Developmental Coordination Disorder
How Developmental Coordination Disorder Is Assessed Under 7
In children under 7, DCD is assessed through structured observation of everyday motor tasks, standardised motor testing, parent and teacher reports, and ruling out other causes. A firm label is usually reserved for after age 5, as younger children develop motor skills at very different rates. Diagnosis is formed only at a Pinnacle centre under clinician care.
When your child seems clumsier than their friends — tripping, struggling with buttons, dropping things — you want to know what's really going on. Here's how it's looked at carefully.
In short
In children under 7, Developmental Coordination Disorder is assessed by carefully observing how your child manages everyday movement tasks — dressing, using a spoon, drawing, running, catching — against what is typical for their age. A clinician combines structured motor assessments with detailed parent and teacher reports, and rules out other explanations such as vision or hearing difficulties. Importantly, a firm DCD label is usually reserved for after age 5, because younger children develop motor skills at very different rates.How assessment works at this age
The picture is built from several angles, not one test:- A standardised motor assessment where a clinician watches your child perform age-appropriate tasks — balance, hopping, threading, copying shapes, manipulating small objects.
- Your everyday observations of how movement affects daily life — feeding, dressing, play, getting around.
- Developmental history to understand how skills have emerged over time.
- Ruling out other causes — a general check ensures vision, hearing, and overall development are considered, and that another condition isn't the better explanation.
Under 5, the focus is gentle monitoring and support rather than labelling, because skills vary so widely. Persistent difficulty that affects daily life — and isn't catching up — is what prompts closer assessment.
The Pinnacle way
A clinical AbilityScore® and any diagnosis are formed only at a Pinnacle Blooms Network centre, under qualified clinician care — never from an app or checklist. Our team builds a full motor and functional picture, then a practical plan you can follow. Learn more about Developmental Coordination Disorder, explore how occupational therapy builds everyday motor skills, and see what the AbilityScore® is and how it's calculated.Trusted sources
WHO ICD-11 (6A04, Developmental Motor Coordination Disorder); European Academy of Childhood Disability assessment guidance; AAP developmental guidance via HealthyChildren.Next step — Worried about your child's coordination? Book a developmental assessment with a Pinnacle clinician.
This is general information, not a diagnosis — a clinical AbilityScore® and any diagnosis are formed only at a Pinnacle Blooms Network centre under qualified clinician care.
What to watch
Persistent difficulty with everyday movement — dressing, using a spoon, drawing, running or catching — that is noticeably behind peers and isn't catching up over time, across home and nursery settings.
Try this at home
Give your child low-pressure practice through play — threading beads, stacking, throwing a soft ball, or pouring water. Make it fun, not a test; small daily reps build coordination gently.
Trusted sources
Developed by SETU Consortium · Pinnacle Blooms Network · Last reviewed 2026-06-10 · reviewed every 365 days
This is general information, not a diagnosis. A clinical AbilityScore® and any diagnosis are formed only at a Pinnacle Blooms Network centre, under qualified clinician care.
Frequently asked
Can DCD be diagnosed before age 5?
A firm DCD diagnosis is usually not made before age 5, because young children develop motor skills at very different rates.

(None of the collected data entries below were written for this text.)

/-- HOMING_COMPLETE at HOME: the carriage is homed at coordinate 0 with next direction LEFT_TO_RIGHT. With no pass
behind it, or an end-pass request pending, the head is IDLE with no pass; a pass request behind it takes its direction
and goes on to its approach, a resume request goes on to its approach too; a pass with a pause pending, or suspended
before another's homing, is SUSPENDED (R68, R76, R84 to R86). CLEAR_FAULT's homing leaves FAULTED and removes the
fault record, SOFT_RESET's removes it too; the homing of a closed cover leaves PAUSED if the cover is still closed; in
PRINTING a homing waited for is over, and a pass ended or suspended is taken up (R140, R152, R153, R164, R174). The
row stands for the steps left of the move (assumption log 3); what follows of itself is in the order of log 32; that
every requester takes the success is deduced (log 33). -/
def Obligations.HomingCompleteHomesTheCarriage : Prop :=
  ∀ s : State, s.held = false → s.blocks.head.carriage.activity = .homing → s.blocks.homeSeen = true →
    s.blocks.head.stallCount < 16 → ∃ t, exec .homingComplete s = .next t ∧
      let h := s.blocks.head
      let c := s.blocks.controller
      let a := s.blocks.attention
      let found := h.homedAt
      let leaves := c.state = .faulted ∧ .clearFault ∈ h.homeFor
      let b : Blocks :=
        { s.blocks with
          head := found
          controller := { c with state := if leaves then .idle else c.state }
          attention := { a with faultRecord := if leaves ∨ .softReset ∈ h.homeFor then none else a.faultRecord } }
      let covered := c.state = .paused ∧ .cover ∈ h.homeFor ∧ s.blocks.coverOpen = false
      (¬ c.state = .printing → ¬ covered → s.Settled t b) ∧
      (covered → s.Settled t b.leavePaused.headAnswered) ∧
      (c.state = .printing → c.awaitsHoming = true → s.Settled t b.homingOver) ∧
      (c.state = .printing → c.awaitsHoming = false → ¬ c.phase = .pass → s.Settled t b) ∧
      (c.state = .printing → c.awaitsHoming = false → c.phase = .pass →
        (found.pass = none → s.Settled t b.passOver) ∧
        (¬ found.pass = none → found.carriage.activity = .suspended → s.Settled t
          { b with controller := { c with state := .paused, remembered := some .printing, coverMark := false } }) ∧
        (¬ found.pass = none → ¬ found.carriage.activity = .suspended → s.Settled t b))

/-- APPROACH_COMPLETE: the carriage stands at the start of what is left of the pass. With nothing pending that is
planned, and a segment of the planned speed and columns begins, or a dwell (R76 to R81, R83). With a pause request
pending the pass is SUSPENDED before the next plan, and the controller that prints it PAUSED remembering PRINTING (R84,
R152); with an end-pass request pending the pass ends with nothing fired, and the controller goes on from it (R86,
R140). The row stands for the steps left of the move (assumption log 3); what follows of itself is in the order of
log 32. -/
def Obligations.ApproachCompleteFollowsThePlan : Prop :=
  ∀ (s : State) (p : Pass) (d : PassDirection), s.held = false →
    (s.blocks.controller.state = .printing → s.blocks.controller.awaitsHoming = false) →
    s.blocks.head.carriage.activity = .approach → s.blocks.head.pass = some p → p.direction = some d →
    let h := s.blocks.head
    let goal := (if d = .leftToRight then p.first else p.last) + 32
    (goal = h.carriage.coordinate → h.stallCount < 16) → (¬ goal = h.carriage.coordinate → h.stallCount < 15) →
    ∃ t, exec .approachComplete s = .next t ∧
      let c := s.blocks.controller
      let prints := c.state = .printing ∧ c.phase = .pass
      let plan := planPart s.blocks.composer.image p.strike d p.first p.last h.heat
      let held :=
        { h with
          carriage := { h.carriage with coordinate := goal, activity := .suspended }
          segment := none
          hold := .none
          firing := 0 }
      let ended :=
        { h with
          carriage := { h.carriage with coordinate := goal, activity := .idle }
          pass := none
          segment := none
          hold := .none
          homeFor := []
          firing := 0 }
      (h.hold = .none → ∀ v n, plan = .segment v n → s.Settled t
        { s.blocks with
          head :=
            { h with
              carriage := { h.carriage with coordinate := goal, activity := .segment, motor := .held }
              segment :=
                some
                  { speed := v
                    first := if d = .leftToRight then p.first else p.last + 1 - n
                    last := if d = .leftToRight then p.first + n - 1 else p.last
                    traversed := 0 }
              plan := { h.plan with speed := v, segments := h.plan.segments + 1 }
              stallCount := 0
              firing := 0 } }) ∧
      (h.hold = .none → plan = .dwell → s.Settled t
        { s.blocks with
          head :=
            { h with
              carriage := { h.carriage with coordinate := goal, activity := .dwell }
              segment := none
              plan := { h.plan with dwellTaken := true }
              firing := 0 } }) ∧
      (h.hold = .pause →
        (prints → s.Settled t
          { s.blocks with
            head := held
            controller := { c with state := .paused, remembered := some .printing, coverMark := false } }) ∧
        (¬ prints → s.Settled t { s.blocks with head := held })) ∧
      (h.hold = .endPass →
        (prints → s.Settled t (Blocks.passOver { s.blocks with head := ended })) ∧
        (¬ prints → s.Settled t { s.blocks with head := ended }))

Under 5, clinicians prefer gentle monitoring and support rather than labelling, while keeping an eye on persistent difficulties.
What does the assessment actually involve?
It combines a standardised motor assessment — watching your child do age-appropriate tasks like balancing, drawing and handling small objects — with your everyday observations, a developmental history, and a check to rule out vision, hearing or other causes.
Is one test enough to assess coordination?
No. Coordination is assessed from several angles together — structured testing, parent and teacher reports, and developmental history — so the picture reflects how movement affects real daily life, not a single snapshot.